Monday, February 20, 2017

Bayes Area

tl;dr: Bayesian Basketball Dashboard here.

One of the themes of my career to this point, from my doctoral research to being a data scientist in industry, to writing this very blog, is the interaction between substantive expertise and quantitative analysis. In some disciplines such as scientific research, these areas two domains are inextricably linked; a scientist with domain expertise proposes a model or hypothesis for how some phenomena works, and then uses data to confirm or reject the hypothesis. In other disciplines, there has been a tension between the two. For example, Nate Silver describes a conflict between traditional political pundits and his form of data journalism.

If you know me, its no surprise that I care deeply about data. I even feel silly writing that sentence. It seems obvious. Ever since I wrote a senior thesis in college where I analyzed auction prices for sulfur dioxide permits, I have loved getting my hands on data and learning from it. But it also seems like an empty sentence; data is everywhere and people use it in countless ways. To say that you care about data 2017 feels like saying a fish cares about water.
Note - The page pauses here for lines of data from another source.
/-! ### `State.modChop` -/

section
variable (s : State) (h : Nat) (f : ChopRun → ChopRun)
@[simp] theorem State.modChop_member : (s.modChop h f).member = s.member := rfl
@[simp] theorem State.modChop_pending : (s.modChop h f).pending = s.pending := rfl
@[simp] theorem State.modChop_fresh : (s.modChop h f).fresh = s.fresh := rfl
@[simp] theorem State.modChop_cells : (s.modChop h f).cells = s.cells := rfl
@[simp] theorem State.modChop_shadow : (s.modChop h f).shadow = s.shadow := rfl
@[simp] theorem State.modChop_points : (s.modChop h f).points = s.points := rfl
@[simp] theorem State.modChop_program : (s.modChop h f).program = s.program := rfl
@[simp] theorem State.modChop_priv : (s.modChop h f).priv = s.priv := rfl
@[simp] theorem State.modChop_shared : (s.modChop h f).shared = s.shared := rfl
@[simp] theorem State.modChop_capture : (s.modChop h f).capture = s.capture := rfl
@[simp] theorem State.modChop_flash : (s.modChop h f).flash = s.flash := rfl
@[simp] theorem State.modChop_sectors : (s.modChop h f).sectors = s.sectors := rfl
@[simp] theorem State.modChop_dieRuns : (s.modChop h f).dieRuns = s.dieRuns := rfl
@[simp] theorem State.modChop_bases : (s.modChop h f).bases = s.bases := rfl
@[simp] theorem State.modChop_trackers : (s.modChop h f).trackers = s.trackers := rfl
@[simp] theorem State.modChop_engines : (s.modChop h f).engines = s.engines := rfl
@[simp] theorem State.modChop_taskStk : (s.modChop h f).taskStk = s.taskStk := rfl
@[simp] theorem State.modChop_pendArg : (s.modChop h f).pendArg = s.pendArg := rfl
@[simp] theorem State.modChop_queues : (s.modChop h f).queues = s.queues := rfl
@[simp] theorem State.modChop_qWaiters : (s.modChop h f).qWaiters = s.qWaiters := rfl
@[simp] theorem State.modChop_ring : (s.modChop h f).ring = s.ring := rfl
@[simp] theorem State.modChop_nextXfer : (s.modChop h f).nextXfer = s.nextXfer := rfl
@[simp] theorem State.modChop_legs : (s.modChop h f).legs = s.legs := rfl
@[simp] theorem State.modChop_herdCopies : (s.modChop h f).herdCopies = s.herdCopies := rfl
@[simp] theorem State.modChop_cpLast : (s.modChop h f).cpLast = s.cpLast := rfl
@[simp] theorem State.modChop_flashRuns : (s.modChop h f).flashRuns = s.flashRuns := rfl
@[simp] theorem State.modChop_recorder : (s.modChop h f).recorder = s.recorder := rfl
@[simp] theorem State.modChop_latches : (s.modChop h f).latches = s.latches := rfl
@[simp] theorem State.modChop_recQueue : (s.modChop h f).recQueue = s.recQueue := rfl
@[simp] theorem State.modChop_mesh : (s.modChop h f).mesh = s.mesh := rfl
@[simp] theorem State.modChop_doms : (s.modChop h f).doms = s.doms := rfl
@[simp] theorem State.modChop_herds : (s.modChop h f).herds = s.herds := rfl
@[simp] theorem State.modChop_oscs : (s.modChop h f).oscs = s.oscs := rfl
@[simp] theorem State.modChop_regs : (s.modChop h f).regs = s.regs := rfl
@[simp] theorem State.modChop_drvs : (s.modChop h f).drvs = s.drvs := rfl
@[simp] theorem State.modChop_grds : (s.modChop h f).grds = s.grds := rfl
@[simp] theorem State.modChop_trks : (s.modChop h f).trks = s.trks := rfl
@[simp] theorem State.modChop_adcs : (s.modChop h f).adcs = s.adcs := rfl
@[simp] theorem State.modChop_mods : (s.modChop h f).mods = s.mods := rfl
@[simp] theorem State.modChop_refs : (s.modChop h f).refs = s.refs := rfl
@[simp] theorem State.modChop_answer : (s.modChop h f).answer = s.answer := rfl
@[simp] theorem State.modChop_posPrev : (s.modChop h f).posPrev = s.posPrev := rfl
@[simp] theorem State.modChop_meters : (s.modChop h f).meters = s.meters := rfl
@[simp] theorem State.modChop_pulses : (s.modChop h f).pulses = s.pulses := rfl
@[simp] theorem State.modChop_s0s : (s.modChop h f).s0s = s.s0s := rfl
@[simp] theorem State.modChop_safety : (s.modChop h f).safety = s.safety := rfl
@[simp] theorem State.modChop_aonRun : (s.modChop h f).aonRun = s.aonRun := rfl
@[simp] theorem State.modChop_ramps : (s.modChop h f).ramps = s.ramps := rfl
@[simp] theorem State.modChop_boot : (s.modChop h f).boot = s.boot := rfl
@[simp] theorem State.modChop_answerSt : (s.modChop h f).answerSt = s.answerSt := rfl
@[simp] theorem State.modChop_whistleAt : (s.modChop h f).whistleAt = s.whistleAt := rfl
@[simp] theorem State.modChop_chain : (s.modChop h f).chain = s.chain := rfl
@[simp] theorem State.modChop_pmbPage : (s.modChop h f).pmbPage = s.pmbPage := rfl
@[simp] theorem State.modChop_canOff : (s.modChop h f).canOff = s.canOff := rfl
@[simp] theorem State.modChop_spiLast : (s.modChop h f).spiLast = s.spiLast := rfl
@[simp] theorem State.modChop_tap : (s.modChop h f).tap = s.tap := rfl
@[simp] theorem State.modChop_slotWrites : (s.modChop h f).slotWrites = s.slotWrites := rfl
@[simp] theorem State.modChop_cmps : (s.modChop h f).cmps = s.cmps := rfl
@[simp] theorem State.modChop_dispatched : (s.modChop h f).dispatched = s.dispatched := rfl
@[simp] theorem State.modChop_otpKey : (s.modChop h f).otpKey = s.otpKey := rfl
@[simp] theorem State.modChop_pointsHeld : (s.modChop h f).pointsHeld = s.pointsHeld := rfl
@[simp] theorem State.modChop_spiOut : (s.modChop h f).spiOut = s.spiOut := rfl
@[simp] theorem State.modChop_pec : (s.modChop h f).pec = s.pec := rfl
@[simp] theorem State.modChop_bursts : (s.modChop h f).bursts = s.bursts := rfl
end

/-! ### `State.modGrd` -/

section
variable (s : State) (h : Nat) (f : GrdRun → GrdRun)
@[simp] theorem State.modGrd_member : (s.modGrd h f).member = s.member := rfl
@[simp] theorem State.modGrd_pending : (s.modGrd h f).pending = s.pending := rfl
@[simp] theorem State.modGrd_fresh : (s.modGrd h f).fresh = s.fresh := rfl
@[simp] theorem State.modGrd_cells : (s.modGrd h f).cells = s.cells := rfl
@[simp] theorem State.modGrd_shadow : (s.modGrd h f).shadow = s.shadow := rfl
@[simp] theorem State.modGrd_points : (s.modGrd h f).points = s.points := rfl
@[simp] theorem State.modGrd_program : (s.modGrd h f).program = s.program := rfl
@[simp] theorem State.modGrd_priv : (s.modGrd h f).priv = s.priv := rfl
@[simp] theorem State.modGrd_shared : (s.modGrd h f).shared = s.shared := rfl
@[simp] theorem State.modGrd_capture : (s.modGrd h f).capture = s.capture := rfl
@[simp] theorem State.modGrd_flash : (s.modGrd h f).flash = s.flash := rfl
@[simp] theorem State.modGrd_sectors : (s.modGrd h f).sectors = s.sectors := rfl
@[simp] theorem State.modGrd_dieRuns : (s.modGrd h f).dieRuns = s.dieRuns := rfl
@[simp] theorem State.modGrd_bases : (s.modGrd h f).bases = s.bases := rfl
@[simp] theorem State.modGrd_trackers : (s.modGrd h f).trackers = s.trackers := rfl
@[simp] theorem State.modGrd_engines : (s.modGrd h f).engines = s.engines := rfl
@[simp] theorem State.modGrd_taskStk : (s.modGrd h f).taskStk = s.taskStk := rfl
@[simp] theorem State.modGrd_pendArg : (s.modGrd h f).pendArg = s.pendArg := rfl
@[simp] theorem State.modGrd_queues : (s.modGrd h f).queues = s.queues := rfl
@[simp] theorem State.modGrd_qWaiters : (s.modGrd h f).qWaiters = s.qWaiters := rfl
@[simp] theorem State.modGrd_ring : (s.modGrd h f).ring = s.ring := rfl
@[simp] theorem State.modGrd_nextXfer : (s.modGrd h f).nextXfer = s.nextXfer := rfl
@[simp] theorem State.modGrd_legs : (s.modGrd h f).legs = s.legs := rfl
@[simp] theorem State.modGrd_herdCopies : (s.modGrd h f).herdCopies = s.herdCopies := rfl
@[simp] theorem State.modGrd_cpLast : (s.modGrd h f).cpLast = s.cpLast := rfl
@[simp] theorem State.modGrd_flashRuns : (s.modGrd h f).flashRuns = s.flashRuns := rfl
@[simp] theorem State.modGrd_recorder : (s.modGrd h f).recorder = s.recorder := rfl
@[simp] theorem State.modGrd_latches : (s.modGrd h f).latches = s.latches := rfl
@[simp] theorem State.modGrd_recQueue : (s.modGrd h f).recQueue = s.recQueue := rfl
@[simp] theorem State.modGrd_mesh : (s.modGrd h f).mesh = s.mesh := rfl
@[simp] theorem State.modGrd_doms : (s.modGrd h f).doms = s.doms := rfl
@[simp] theorem State.modGrd_herds : (s.modGrd h f).herds = s.herds := rfl
@[simp] theorem State.modGrd_oscs : (s.modGrd h f).oscs = s.oscs := rfl
@[simp] theorem State.modGrd_regs : (s.modGrd h f).regs = s.regs := rfl
@[simp] theorem State.modGrd_drvs : (s.modGrd h f).drvs = s.drvs := rfl
@[simp] theorem State.modGrd_chops : (s.modGrd h f).chops = s.chops := rfl
@[simp] theorem State.modGrd_trks : (s.modGrd h f).trks = s.trks := rfl
@[simp] theorem State.modGrd_adcs : (s.modGrd h f).adcs = s.adcs := rfl
@[simp] theorem State.modGrd_mods : (s.modGrd h f).mods = s.mods := rfl
@[simp] theorem State.modGrd_refs : (s.modGrd h f).refs = s.refs := rfl
@[simp] theorem State.modGrd_answer : (s.modGrd h f).answer = s.answer := rfl
@[simp] theorem State.modGrd_posPrev : (s.modGrd h f).posPrev = s.posPrev := rfl
@[simp] theorem State.modGrd_meters : (s.modGrd h f).meters = s.meters := rfl
@[simp] theorem State.modGrd_pulses : (s.modGrd h f).pulses = s.pulses := rfl
@[simp] theorem State.modGrd_s0s : (s.modGrd h f).s0s = s.s0s := rfl
@[simp] theorem State.modGrd_safety : (s.modGrd h f).safety = s.safety := rfl
@[simp] theorem State.modGrd_aonRun : (s.modGrd h f).aonRun = s.aonRun := rfl
@[simp] theorem State.modGrd_ramps : (s.modGrd h f).ramps = s.ramps := rfl
@[simp] theorem State.modGrd_boot : (s.modGrd h f).boot = s.boot := rfl
@[simp] theorem State.modGrd_answerSt : (s.modGrd h f).answerSt = s.answerSt := rfl
@[simp] theorem State.modGrd_whistleAt : (s.modGrd h f).whistleAt = s.whistleAt := rfl
@[simp] theorem State.modGrd_chain : (s.modGrd h f).chain = s.chain := rfl
@[simp] theorem State.modGrd_pmbPage : (s.modGrd h f).pmbPage = s.pmbPage := rfl
@[simp] theorem State.modGrd_canOff : (s.modGrd h f).canOff = s.canOff := rfl
@[simp] theorem State.modGrd_spiLast : (s.modGrd h f).spiLast = s.spiLast := rfl
@[simp] theorem State.modGrd_tap : (s.modGrd h f).tap = s.tap := rfl
@[simp] theorem State.modGrd_slotWrites : (s.modGrd h f).slotWrites = s.slotWrites := rfl
@[simp] theorem State.modGrd_cmps : (s.modGrd h f).cmps = s.cmps := rfl
@[simp] theorem State.modGrd_dispatched : (s.modGrd h f).dispatched = s.dispatched := rfl
@[simp] theorem State.modGrd_otpKey : (s.modGrd h f).otpKey = s.otpKey := rfl
@[simp] theorem State.modGrd_pointsHeld : (s.modGrd h f).pointsHeld = s.pointsHeld := rfl
@[simp] theorem State.modGrd_spiOut : (s.modGrd h f).spiOut = s.spiOut := rfl
@[simp] theorem State.modGrd_pec : (s.modGrd h f).pec = s.pec := rfl
@[simp] theorem State.modGrd_bursts : (s.modGrd h f).bursts = s.bursts := rfl
end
What I think others would find a little surprising is my willingness to overlook or go beyond data and trust human expertise. Just because I have numbers stored somewhere doesn't mean I have evidence. Obviously, data can be misleading or biased in someway. But what I believe is that in the absence of good data, people can be (in the right contexts) very good at integrating various pieces of qualitative and quantitative information and forming judgements.